I'm Klas and I'm a PhD student in the Accountable Systems Lab at Carnegie Mellon University, advised by Matt Fredrikson. My research concentrates on demystifying deep learning, and understanding its weaknesses and vulnerabilities. I work to improve the security, transparency, and generality of deep neural networks, with a focus on applications in data privacy and computer vision.

GHC 7004 | kleino cs. cmu. edu | klasleino

Research Interests

My research concentrates on demystifying deep learning, and understanding its weaknesses and vulnerabilities. I work to improve the security, transparency, and generality of deep neural networks, with a focus on applications in data privacy and computer vision. My work fits primarily under the sub-fields of explainable AI and ML security. Explainable AI aims to bring interpretability and transparency to otherwise opaque deep learning methods, giving us a richer understanding of their inner workings. ML security addresses concerns including attacks that compromise data privacy and that fool even state-of-the-art models. Currently, I am most interested in topics with three major themes; namely, explaining black-box neural network behavior, creating a theory of network generalization, and developing robust and private models.

Explaining Black-box Neural Network Behavior

In the recent years, deep neural networks have become increasingly powerful at tasks previously only humans had mastered. Deep learning has become widely used, and while it has many practitioners, its inner workings are far from well-understood. As the application of ML has increased, so has the need for algorithmic transparency, the ability to understand why algorithms deployed in the real world make the decisions they do. Much of my work has addressed the problem of determining which aspects of a network influence particular decisions, in addition to interpreting the identified influential components. Influence can be used to increase model trust, to uncover insights discovered by ML models, and as a building block for debugging arbitrary network behavior.

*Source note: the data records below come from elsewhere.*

theorem pairFrame_keeps (f : Nat) (s : State) :
    (pairFrame f s).pending = s.pending ∧ (pairFrame f s).mem.bytes = s.mem.bytes := by
  unfold pairFrame
  (repeat' split) <;> simp only [announceRestore_keeps, announcedFrame_keeps, applyTransition_keeps, bumpEpoch_keeps, divergeFrame_keeps, modPair_keeps, noteMoment_keeps, recordsFrame_keeps, splitFrame_keeps, and_self]

theorem pairOnly_keeps {s : State} {r : Result} (h : r.keeps s) : (pairOnly s r).keeps s := by
  unfold pairOnly
  split
  · trivial
  · exact h

theorem rulesPairSetPolicy_keeps (p : Packet) (s : State) : (rulesPairSetPolicy.run p s).keeps s := by
  simp only [rulesPairSetPolicy]
  repeat' first
    | with_reducible exact trivial
    | with_reducible assumption
    | (simp only [stage_keeps, and_self, Result.keeps]; done)
    | (with_reducible refine pairOnly_keeps ?_)

theorem execPairSetPolicy_keeps (p : Packet) (s : State) :
    ∀ t, execPairSetPolicy p s = .next t → t.pending = s.pending ∧ t.mem.bytes = s.mem.bytes := by
  intro t h; simp only [execPairSetPolicy, Host.Outcome.next.injEq] at h; subst h
  exact takeCommand_keeps rulesPairSetPolicy_keeps p s

theorem rulesPairSetLink_keeps (p : Packet) (s : State) : (rulesPairSetLink.run p s).keeps s := by
  simp only [rulesPairSetLink]
  repeat' first
    | with_reducible exact trivial
    | with_reducible assumption
    | (simp only [stage_keeps, and_self, Result.keeps]; done)
    | (with_reducible refine pairOnly_keeps ?_)

theorem execPairSetLink_keeps (p : Packet) (s : State) :
    ∀ t, execPairSetLink p s = .next t → t.pending = s.pending ∧ t.mem.bytes = s.mem.bytes := by
  intro t h; simp only [execPairSetLink, Host.Outcome.next.injEq] at h; subst h
  exact takeCommand_keeps rulesPairSetLink_keeps p s

theorem rulesPairReadStatus_keeps (p : Packet) (s : State) : (rulesPairReadStatus.run p s).keeps s := by
  simp only [rulesPairReadStatus, Result.keeps, and_self]

theorem execPairReadStatus_keeps (p : Packet) (s : State) :
    ∀ t, execPairReadStatus p s = .next t → t.pending = s.pending ∧ t.mem.bytes = s.mem.bytes := by
  intro t h; simp only [execPairReadStatus, Host.Outcome.next.injEq] at h; subst h
  exact takeCommand_keeps rulesPairReadStatus_keeps p s

theorem rulesPairHandover_keeps (p : Packet) (s : State) : (rulesPairHandover.run p s).keeps s := by
  simp only [rulesPairHandover]
  repeat' first
    | with_reducible exact trivial
    | with_reducible assumption
    | (simp only [handoverAt_keeps, modPair_keeps, and_self, Result.keeps]; done)
    | (with_reducible refine pairOnly_keeps ?_)
    | split

theorem execPairHandover_keeps (p : Packet) (s : State) :
    ∀ t, execPairHandover p s = .next t → t.pending = s.pending ∧ t.mem.bytes = s.mem.bytes := by
  intro t h; simp only [execPairHandover, Host.Outcome.next.injEq] at h; subst h
  exact takeCommand_keeps rulesPairHandover_keeps p s

theorem rulesPairForceAuthority_keeps (p : Packet) (s : State) : (rulesPairForceAuthority.run p s).keeps s := by
  simp only [rulesPairForceAuthority]
  split <;> simp only [Result.keeps, modPair_keeps, and_self]

theorem execPairForceAuthority_keeps (p : Packet) (s : State) :
    ∀ t, execPairForceAuthority p s = .next t → t.pending = s.pending ∧ t.mem.bytes = s.mem.bytes := by
  intro t h; simp only [execPairForceAuthority, Host.Outcome.next.injEq] at h; subst h
  exact takeCommand_keeps rulesPairForceAuthority_keeps p s

theorem rulesPairMirrorRead_keeps (p : Packet) (s : State) : (rulesPairMirrorRead.run p s).keeps s := by
  simp only [rulesPairMirrorRead]
  repeat' first
    | with_reducible exact trivial
    | with_reducible assumption
    | (simp only [and_self, Result.keeps]; done)
    | (with_reducible refine pairOnly_keeps ?_)

theorem execPairMirrorRead_keeps (p : Packet) (s : State) :
    ∀ t, execPairMirrorRead p s = .next t → t.pending = s.pending ∧ t.mem.bytes = s.mem.bytes := by
  intro t h; simp only [execPairMirrorRead, Host.Outcome.next.injEq] at h; subst h
  exact takeCommand_keeps rulesPairMirrorRead_keeps p s

theorem laneEvent_keeps (i : Fin 8) (inst : Nat) (data : List Word) (s : State) :
    (laneEvent i inst data s).pending = s.pending ∧ (laneEvent i inst data s).mem.bytes = s.mem.bytes := by
  simp only [laneEvent, raiseEvent_keeps, and_self]

theorem moveErrors_keeps (l : Fin 16) (dTec dRec : Int) (s : State) :
    (moveErrors l dTec dRec s).pending = s.pending ∧ (moveErrors l dTec dRec s).mem.bytes = s.mem.bytes := by
  simp only [moveErrors, modLane_keeps, and_self]

theorem updateCautious_keeps (l : Fin 16) (s : State) :
    (updateCautious l s).pending = s.pending ∧ (updateCautious l s).mem.bytes = s.mem.bytes := by
  unfold updateCautious
  dsimp only
  (repeat' split) <;> simp only [laneEvent_keeps, modLane_keeps, and_self]
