-- ==== Sys2Proof/Laws/KeepHost.lean ====
section
/-! SUPPORT. What resets, the host interface, functions, health and self-tests leave as they are: the queue of commands and the bytes of the capture memory. A definition that
writes memory bytes has two lemmas instead: its queue is unchanged, and the memory keeps its canonical form. -/

namespace Sys2Proof.Machine
open Sys2Proof
set_option linter.unusedSimpArgs false
set_option linter.unusedVariables false

theorem endSampling_keeps (cause : BitVec 8) (data : List Word) (s : State) :
    (endSampling cause data s).pending = s.pending ∧ (endSampling cause data s).mem.bytes = s.mem.bytes := by
  simp only [endSampling]
  split <;> simp only [pushLastWords_keeps, and_self]

theorem resetState_pending (kind : BitVec 3) (warm : Bool) (s : State) : (resetState kind warm s).pending = s.pending := rfl

theorem resetState_wf (kind : BitVec 3) (warm : Bool) (s : State) (_ : cellsFrom 0 s.mem.bytes = true) :
    cellsFrom 0 (resetState kind warm s).mem.bytes = true := rfl

theorem chipReset_pending (kind : BitVec 3) (warm : Bool) (cause : BitVec 8) (data : List Word) (counter : Option (Fin 30)) (s : State) :
    (chipReset kind warm cause data counter s).pending = s.pending := by
  simp only [chipReset]
  split <;> simp only [countLedger_keeps, endSampling_keeps, resetState_pending]

theorem chipReset_wf (kind : BitVec 3) (warm : Bool) (cause : BitVec 8) (data : List Word) (counter : Option (Fin 30)) (s : State) (hw : cellsFrom 0 s.mem.bytes = true) :
    cellsFrom 0 (chipReset kind warm cause data counter s).mem.bytes = true := by
  unfold chipReset
  repeat' first
    | with_reducible assumption
    | with_reducible assumption
    | (simp only [countLedger_keeps, endSampling_keeps, resetState_pending, and_self]; done)
    | (with_reducible apply resetState_wf)
    | split
    | (simp only [countLedger_keeps, endSampling_keeps, resetState_pending, and_self])

theorem zeroise_keeps (trigger : Nat) (s : State) :
    (zeroise trigger s).pending = s.pending ∧ (zeroise trigger s).mem.bytes = s.mem.bytes := by
  simp only [zeroise, countLedger_keeps, crit_keeps, and_self]

theorem restoreLedger_keeps (s : State) :
    (restoreLedger s).pending = s.pending ∧ (restoreLedger s).mem.bytes = s.mem.bytes := by
  unfold restoreLedger
  repeat' first
    | (constructor <;> with_reducible rfl)
    | with_reducible assumption
    | (simp only [crit_keeps, and_self]; done)
    | (with_reducible refine foldl_keeps_of ?_ ?_; intro _ _)

theorem applyStraps_keeps (straps : Word) (s : State) :
    (applyStraps straps s).pending = s.pending ∧ (applyStraps straps s).mem.bytes = s.mem.bytes := by
  unfold applyStraps
  dsimp only
  (repeat' split) <;> simp only [refuseHub_keeps, and_self]

theorem checkStraps_keeps (straps : Word) (s : State) :
    (checkStraps straps s).pending = s.pending ∧ (checkStraps straps s).mem.bytes = s.mem.bytes := by
  unfold checkStraps
  dsimp only
  (repeat' split) <;> simp only [crit_keeps, and_self]

theorem execInternalResetRelease_keeps (straps : Word) (s : State) :
    ∀ t, execInternalResetRelease straps s = .next t → t.pending = s.pending ∧ t.mem.bytes = s.mem.bytes := by
  intro t h; simp only [execInternalResetRelease, Host.Outcome.next.injEq] at h; subst h
  (repeat' split) <;> simp only [applyStraps_keeps, checkStraps_keeps, restoreLedger_keeps, zeroise_keeps, and_self]
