-- ==== Sys2Proof/Laws/KeepPower.lean ====
section
/-! SUPPORT. What the changes a boundary puts in force, Fountainhead's work, power and the boundaries leave as they are: the queue of commands and the bytes of the capture memory. A definition that
writes memory bytes has two lemmas instead: its queue is unchanged, and the memory keeps its canonical form. -/

namespace Sys2Proof.Machine
open Sys2Proof
set_option linter.unusedSimpArgs false
set_option linter.unusedVariables false

theorem branchChange_pending (i : Fin 512) (ws : Vector Word 3) (regime : Bool) (f : Nat) (s : State) :
    (branchChange i ws regime f s).pending = s.pending := by
  simp only [branchChange]
  split <;> simp only [applyBranch_keeps, captureRegime_pending]

theorem branchChange_wf (i : Fin 512) (ws : Vector Word 3) (regime : Bool) (f : Nat) (s : State) (hw : cellsFrom 0 s.mem.bytes = true) :
    cellsFrom 0 (branchChange i ws regime f s).mem.bytes = true := by
  unfold branchChange
  repeat' first
    | with_reducible assumption
    | with_reducible assumption
    | (simp only [applyBranch_keeps, captureRegime_pending, and_self]; done)
    | (with_reducible apply captureRegime_wf)
    | split
    | (simp only [applyBranch_keeps, captureRegime_pending, and_self])

theorem applyChange_pending (f : Nat) (c : Change) (s : State) : (applyChange f c s).pending = s.pending := by
  simp only [applyChange]
  split <;> simp only [applyBeaconWord_keeps, applyCalPolicy_keeps, applyCalendar_keeps, applyCapPins_keeps, applyCapTrigger_keeps, applyChannelWord_keeps, applyComparator_keeps, applyDetectors_keeps, applyFir_keeps, applyHoldover_keeps, applyLaneGroup_keeps, applyMains_keeps, applyQos_keeps, applyRefcheck_keeps, applyRelease_keeps, applySchedule_keeps, applySequence_keeps, applySources_keeps, applyStream_keeps, applyTimer_keeps, applyTrim_keeps, clearSlot_keeps, failModulator_keeps, modPair_keeps, modSide_keeps, queueDiagnostic_keeps, recordFrontEnd_keeps, releaseUnits_keeps, retire_keeps, svStartEvent_keeps, applyCapArm_pending, applyCapDelete_pending, applyCapRelease_pending, applyView_pending, branchChange_pending]

theorem applyChange_wf (f : Nat) (c : Change) (s : State) (hw : cellsFrom 0 s.mem.bytes = true) :
    cellsFrom 0 (applyChange f c s).mem.bytes = true := by
  unfold applyChange
  repeat' first
    | with_reducible assumption
    | with_reducible assumption
    | (simp only [applyBeaconWord_keeps, applyCalPolicy_keeps, applyCalendar_keeps, applyCapPins_keeps, applyCapTrigger_keeps, applyChannelWord_keeps, applyComparator_keeps, applyDetectors_keeps, applyFir_keeps, applyHoldover_keeps, applyLaneGroup_keeps, applyMains_keeps, applyQos_keeps, applyRefcheck_keeps, applyRelease_keeps, applySchedule_keeps, applySequence_keeps, applySources_keeps, applyStream_keeps, applyTimer_keeps, applyTrim_keeps, clearSlot_keeps, failModulator_keeps, modPair_keeps, modSide_keeps, queueDiagnostic_keeps, recordFrontEnd_keeps, releaseUnits_keeps, retire_keeps, svStartEvent_keeps, applyCapArm_pending, applyCapDelete_pending, applyCapRelease_pending, applyView_pending, branchChange_pending, and_self]; done)
    | (with_reducible apply applyCapArm_wf)
    | (with_reducible apply applyCapDelete_wf)
    | (with_reducible apply applyCapRelease_wf)
    | (with_reducible apply applyView_wf)
    | (with_reducible apply branchChange_wf)
    | split
    | (simp only [applyBeaconWord_keeps, applyCalPolicy_keeps, applyCalendar_keeps, applyCapPins_keeps, applyCapTrigger_keeps, applyChannelWord_keeps, applyComparator_keeps, applyDetectors_keeps, applyFir_keeps, applyHoldover_keeps, applyLaneGroup_keeps, applyMains_keeps, applyQos_keeps, applyRefcheck_keeps, applyRelease_keeps, applySchedule_keeps, applySequence_keeps, applySources_keeps, applyStream_keeps, applyTimer_keeps, applyTrim_keeps, clearSlot_keeps, failModulator_keeps, modPair_keeps, modSide_keeps, queueDiagnostic_keeps, recordFrontEnd_keeps, releaseUnits_keeps, retire_keeps, svStartEvent_keeps, applyCapArm_pending, applyCapDelete_pending, applyCapRelease_pending, applyView_pending, branchChange_pending, and_self])

theorem postponeLate_keeps (f : Nat) (s : State) :
    (postponeLate f s).pending = s.pending ∧ (postponeLate f s).mem.bytes = s.mem.bytes := by
  unfold postponeLate
  exact foldl_keeps_of (fun _ _ => by simp only [info_keeps, and_self]) ⟨rfl, rfl⟩

theorem applyDue_pending (f : Nat) (s : State) : (applyDue f s).1.pending = s.pending := by
  unfold applyDue
  repeat' first
    | (with_reducible rfl)
    | with_reducible assumption
    | (simp only [applyTimeStep_keeps, followGuards_keeps, postponeLate_keeps, settleFrontEnd_keeps, applyChange_pending, and_self]; done)
    | (with_reducible refine foldl_fst_pending_of ?_ ?_; intro _ _)
    | split
    | (simp only [applyTimeStep_keeps, followGuards_keeps, postponeLate_keeps, settleFrontEnd_keeps, applyChange_pending, and_self])

theorem applyDue_wf (f : Nat) (s : State) (hw : cellsFrom 0 s.mem.bytes = true) :
    cellsFrom 0 (applyDue f s).1.mem.bytes = true := by
  unfold applyDue
  repeat' first
    | with_reducible assumption
    | with_reducible assumption
    | (simp only [applyTimeStep_keeps, followGuards_keeps, postponeLate_keeps, settleFrontEnd_keeps, applyChange_pending, and_self]; done)
    | (with_reducible apply applyChange_wf)
    | (with_reducible refine foldl_fst_wf_of ?_ ?_; intro _ _ _)
    | split
    | (simp only [applyTimeStep_keeps, followGuards_keeps, postponeLate_keeps, settleFrontEnd_keeps, applyChange_pending, and_self])

theorem applyNow_pending (f : Nat) (s : State) : (applyNow f s).pending = s.pending := by
  simp only [applyNow]
  split <;> simp only [keepPast_keeps, queueTurns_keeps, applyDue_pending]

theorem applyNow_wf (f : Nat) (s : State) (hw : cellsFrom 0 s.mem.bytes = true) :
    cellsFrom 0 (applyNow f s).mem.bytes = true := by
  unfold applyNow
  repeat' first
    | with_reducible assumption
    | with_reducible assumption
    | (simp only [keepPast_keeps, queueTurns_keeps, applyDue_pending, and_self]; done)
    | (with_reducible apply applyDue_wf)
    | (rename_i h; replace h := congrArg Prod.fst h; simp only at h; subst h)
    | split
    | (simp only [keepPast_keeps, queueTurns_keeps, applyDue_pending, and_self])

theorem rulesDevNop_keeps (p : Packet) (s : State) : (rulesDevNop.run p s).keeps s := by
  simp only [rulesDevNop, Result.keeps, and_self]

theorem execDevNop_keeps (p : Packet) (s : State) :
    ∀ t, execDevNop p s = .next t → t.pending = s.pending ∧ t.mem.bytes = s.mem.bytes := by
  intro t h; simp only [execDevNop, Host.Outcome.next.injEq] at h; subst h
  exact takeCommand_keeps rulesDevNop_keeps p s

theorem rulesDevReadInfo_keeps (p : Packet) (s : State) : (rulesDevReadInfo.run p s).keeps s := by
  simp only [rulesDevReadInfo, Result.keeps, and_self]

theorem execDevReadInfo_keeps (p : Packet) (s : State) :
    ∀ t, execDevReadInfo p s = .next t → t.pending = s.pending ∧ t.mem.bytes = s.mem.bytes := by
  intro t h; simp only [execDevReadInfo, Host.Outcome.next.injEq] at h; subst h
  exact takeCommand_keeps rulesDevReadInfo_keeps p s

theorem clearStats_keeps (s : State) : (clearStats s).pending = s.pending ∧ (clearStats s).mem.bytes = s.mem.bytes := by
  simp only [clearStats, and_self]

theorem rulesDevReadStats_keeps (p : Packet) (s : State) : (rulesDevReadStats.run p s).keeps s := by
  simp only [rulesDevReadStats]
  split <;> simp only [Result.keeps, clearStats_keeps, and_self]

theorem execDevReadStats_keeps (p : Packet) (s : State) :
    ∀ t, execDevReadStats p s = .next t → t.pending = s.pending ∧ t.mem.bytes = s.mem.bytes := by
  intro t h; simp only [execDevReadStats, Host.Outcome.next.injEq] at h; subst h
  exact takeCommand_keeps rulesDevReadStats_keeps p s

theorem rulesDevSetPolicy_keeps (p : Packet) (s : State) : (rulesDevSetPolicy.run p s).keeps s := by
  simp only [rulesDevSetPolicy, Result.keeps, and_self]

theorem execDevSetPolicy_keeps (p : Packet) (s : State) :
    ∀ t, execDevSetPolicy p s = .next t → t.pending = s.pending ∧ t.mem.bytes = s.mem.bytes := by
  intro t h; simp only [execDevSetPolicy, Host.Outcome.next.injEq] at h; subst h
  exact takeCommand_keeps rulesDevSetPolicy_keeps p s

theorem writeKey_keeps (f : Fn) (key : Option (Vector Word 8)) (s : State) :
    (writeKey f key s).pending = s.pending ∧ (writeKey f key s).mem.bytes = s.mem.bytes := by
  simp only [writeKey, and_self]

theorem rulesDevSetKey_keeps (p : Packet) (s : State) : (rulesDevSetKey.run p s).keeps s := by
  simp only [rulesDevSetKey, Result.keeps, writeKey_keeps, and_self]

theorem execDevSetKey_keeps (p : Packet) (s : State) :
    ∀ t, execDevSetKey p s = .next t → t.pending = s.pending ∧ t.mem.bytes = s.mem.bytes := by
  intro t h; simp only [execDevSetKey, Host.Outcome.next.injEq] at h; subst h
  exact takeCommand_keeps rulesDevSetKey_keeps p s

theorem rulesDevPatchLoad_keeps (p : Packet) (s : State) : (rulesDevPatchLoad.run p s).keeps s := by
  simp only [rulesDevPatchLoad, Result.keeps, and_self]

theorem execDevPatchLoad_keeps (p : Packet) (s : State) :
    ∀ t, execDevPatchLoad p s = .next t → t.pending = s.pending ∧ t.mem.bytes = s.mem.bytes := by
  intro t h; simp only [execDevPatchLoad, Host.Outcome.next.injEq] at h; subst h
  exact takeCommand_keeps rulesDevPatchLoad_keeps p s

theorem commitPatch_keeps (raise : Bool) (s : State) :
    (commitPatch raise s).pending = s.pending ∧ (commitPatch raise s).mem.bytes = s.mem.bytes := by
  simp only [commitPatch, countLedger_keeps, and_self]

theorem rulesDevPatchCommit_keeps (p : Packet) (s : State) : (rulesDevPatchCommit.run p s).keeps s := by
  simp only [rulesDevPatchCommit]
  split <;> simp only [Result.keeps, commitPatch_keeps, and_self]

theorem execDevPatchCommit_keeps (p : Packet) (s : State) :
    ∀ t, execDevPatchCommit p s = .next t → t.pending = s.pending ∧ t.mem.bytes = s.mem.bytes := by
  intro t h; simp only [execDevPatchCommit, Host.Outcome.next.injEq] at h; subst h
  exact takeCommand_keeps rulesDevPatchCommit_keeps p s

A Theory of Network Generalization

Despite having the capacity to significantly overfit, or moreover, memorize the training data, deep neural networks demonstrate an ability to generalize reasonably well in practice. Present hypotheses have failed to explain why this is the case. In fact, it is not well understood how exactly overfitting is manifested in a model. One aspect of my work tries to understand what phenomena give rise to misclassifications, overfitting, and bias in DNNs. Understanding the causes for these problems will also shed light on what leads models to generalize; and may suggest ways of improving generalization. Furthermore, as overfitting presents a threat to the security of a model, understanding overfitting more fundamentally may help protect the privacy of the data involved in training a model, and improve the model's robustness to adversarial manipulation. I develop explanations for these problems that have direct applications to membership inference, misclassification prediction, and bias amplification.

Robust and Private Models

Deep neural networks have seen great success in many domains, with the ability to master complex tasks such as image recognition, text translation, and medical diagnosis. Despite their remarkable abilities, neural networks have several peculiar weaknesses. In particular, there are concerns around the lack of robustness of deep networks to malicious perturbations to their inputs, and around deep networks' tendancy to leak private information about their training data. My research sheds light on privacy weaknesses in deep networks, paving the way for the development of training routines that ensure privacy without sacrificing the utility of the resuling model. I am also involved in work towards building models that are not fooled by malicious input perturbations.


Leveraging Model Memorization for Calibrated White-Box Membership Inference

Membership inference (MI) attacks exploit a learned model's lack of generalization to infer whether a given sample was in the model's training set. Known MI attacks generally work by casting the attacker's goal as a supervised learning problem, training an attack model from predictions generated by the target model, or by others like it. However, we find that these attacks do not often provide a meaningful basis for confidently inferring training set membership, as the attack models are not well-calibrated. Moreover, these attacks do not significantly outperform a trivial attack that predicts that a point is a member if and only if the model correctly predicts its label. In this work we present well-calibrated MI attacks that allow the attacker to accurately control the minimum confidence with which positive membership inferences are made. Our attacks take advantage of white-box information about the target model and leverage new insights about how overfitting occurs in deep neural networks; namely, we show how a model's idiosyncratic use of features can provide evidence for membership. Experiments on seven real-world datasets show that our attacks support calibration for high-confidence inferences, while outperforming previous MI attacks in terms of accuracy. Finally, we show that our attacks achieve non-trivial advantage on some models with low generalization error, including those trained with small-epsilon-differential privacy; for large-epsilon (epsilon=16, as reported in some industrial settings), the attack performs comparably to unprotected models.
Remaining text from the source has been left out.